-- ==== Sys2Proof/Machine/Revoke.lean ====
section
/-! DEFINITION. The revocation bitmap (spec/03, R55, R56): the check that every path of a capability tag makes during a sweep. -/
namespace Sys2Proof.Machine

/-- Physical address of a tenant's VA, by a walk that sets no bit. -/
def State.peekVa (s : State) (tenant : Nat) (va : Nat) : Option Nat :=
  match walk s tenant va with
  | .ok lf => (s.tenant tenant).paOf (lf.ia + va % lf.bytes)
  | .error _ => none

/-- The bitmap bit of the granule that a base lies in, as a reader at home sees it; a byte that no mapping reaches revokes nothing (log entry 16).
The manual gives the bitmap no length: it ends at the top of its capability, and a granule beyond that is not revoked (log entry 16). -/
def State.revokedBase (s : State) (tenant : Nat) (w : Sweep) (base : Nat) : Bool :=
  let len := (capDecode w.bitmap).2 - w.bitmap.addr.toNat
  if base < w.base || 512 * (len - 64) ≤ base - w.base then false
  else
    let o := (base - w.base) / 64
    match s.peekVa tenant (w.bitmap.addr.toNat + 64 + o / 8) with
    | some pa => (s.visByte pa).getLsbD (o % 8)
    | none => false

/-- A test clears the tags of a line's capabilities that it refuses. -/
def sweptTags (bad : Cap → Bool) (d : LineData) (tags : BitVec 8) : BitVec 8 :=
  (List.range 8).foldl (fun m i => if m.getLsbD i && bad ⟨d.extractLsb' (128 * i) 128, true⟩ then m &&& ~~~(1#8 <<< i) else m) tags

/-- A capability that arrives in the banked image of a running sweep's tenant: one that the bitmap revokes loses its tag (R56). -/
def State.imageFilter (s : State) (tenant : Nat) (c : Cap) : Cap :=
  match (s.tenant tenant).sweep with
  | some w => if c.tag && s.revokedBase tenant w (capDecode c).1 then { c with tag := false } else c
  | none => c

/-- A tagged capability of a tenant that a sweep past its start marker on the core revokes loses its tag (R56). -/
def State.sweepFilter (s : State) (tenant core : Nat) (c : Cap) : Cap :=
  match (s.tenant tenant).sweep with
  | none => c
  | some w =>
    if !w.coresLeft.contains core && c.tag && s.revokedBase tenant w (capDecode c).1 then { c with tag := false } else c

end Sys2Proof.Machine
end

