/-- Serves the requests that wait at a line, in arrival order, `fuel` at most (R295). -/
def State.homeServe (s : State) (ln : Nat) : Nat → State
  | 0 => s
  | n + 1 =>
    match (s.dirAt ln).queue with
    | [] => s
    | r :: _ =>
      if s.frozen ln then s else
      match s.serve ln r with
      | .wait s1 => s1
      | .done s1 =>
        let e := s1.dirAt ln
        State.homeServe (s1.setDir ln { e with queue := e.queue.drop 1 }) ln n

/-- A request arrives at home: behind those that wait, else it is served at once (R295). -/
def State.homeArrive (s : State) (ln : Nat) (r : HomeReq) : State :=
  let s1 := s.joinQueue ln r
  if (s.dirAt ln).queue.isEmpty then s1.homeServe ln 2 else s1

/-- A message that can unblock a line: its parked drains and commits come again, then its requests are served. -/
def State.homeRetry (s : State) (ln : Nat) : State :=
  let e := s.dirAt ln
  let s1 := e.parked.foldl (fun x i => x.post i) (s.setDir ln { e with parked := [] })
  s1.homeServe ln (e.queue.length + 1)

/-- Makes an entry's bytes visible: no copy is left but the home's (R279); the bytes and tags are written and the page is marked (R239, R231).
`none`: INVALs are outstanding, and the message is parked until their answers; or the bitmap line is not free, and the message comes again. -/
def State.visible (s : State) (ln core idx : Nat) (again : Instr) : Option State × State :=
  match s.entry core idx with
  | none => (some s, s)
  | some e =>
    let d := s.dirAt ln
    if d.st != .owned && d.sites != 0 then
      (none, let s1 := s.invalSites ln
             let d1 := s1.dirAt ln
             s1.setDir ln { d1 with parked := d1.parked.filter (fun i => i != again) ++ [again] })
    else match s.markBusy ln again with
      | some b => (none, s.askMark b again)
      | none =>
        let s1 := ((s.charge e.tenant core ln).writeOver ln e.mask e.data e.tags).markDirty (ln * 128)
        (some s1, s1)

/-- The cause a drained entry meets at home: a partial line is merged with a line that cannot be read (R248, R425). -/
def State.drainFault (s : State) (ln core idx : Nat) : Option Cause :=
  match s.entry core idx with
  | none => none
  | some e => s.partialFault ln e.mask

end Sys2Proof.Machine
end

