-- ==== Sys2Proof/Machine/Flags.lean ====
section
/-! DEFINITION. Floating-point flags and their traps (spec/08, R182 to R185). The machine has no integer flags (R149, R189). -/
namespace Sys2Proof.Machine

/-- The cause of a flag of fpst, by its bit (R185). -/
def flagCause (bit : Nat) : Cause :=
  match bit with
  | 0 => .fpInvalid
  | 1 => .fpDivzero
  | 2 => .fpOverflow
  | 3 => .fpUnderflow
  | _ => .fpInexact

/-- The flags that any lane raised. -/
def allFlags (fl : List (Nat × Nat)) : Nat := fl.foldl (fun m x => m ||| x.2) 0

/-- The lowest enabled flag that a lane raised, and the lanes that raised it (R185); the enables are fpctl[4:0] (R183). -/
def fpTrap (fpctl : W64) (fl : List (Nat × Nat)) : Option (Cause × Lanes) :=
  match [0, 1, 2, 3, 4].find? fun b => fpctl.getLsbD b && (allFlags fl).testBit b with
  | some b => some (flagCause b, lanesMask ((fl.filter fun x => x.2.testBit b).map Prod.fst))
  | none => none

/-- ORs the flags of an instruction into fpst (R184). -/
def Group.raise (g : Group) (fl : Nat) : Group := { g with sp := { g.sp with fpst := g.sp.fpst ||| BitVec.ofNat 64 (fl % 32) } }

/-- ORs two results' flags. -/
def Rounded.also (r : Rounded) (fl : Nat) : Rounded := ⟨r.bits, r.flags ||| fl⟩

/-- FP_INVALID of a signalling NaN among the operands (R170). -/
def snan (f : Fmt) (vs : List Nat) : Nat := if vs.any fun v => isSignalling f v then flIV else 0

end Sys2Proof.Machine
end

=====

What to produce: Considering only the data above, return the lines in which "BitVec" occurs.

Exercise solution:
def sweptTags (bad : Cap → Bool) (d : LineData) (tags : BitVec 8) : BitVec 8 :=
def Group.raise (g : Group) (fl : Nat) : Group := { g with sp := { g.sp with fpst := g.sp.fpst ||| BitVec.ofNat 64 (fl % 32) } }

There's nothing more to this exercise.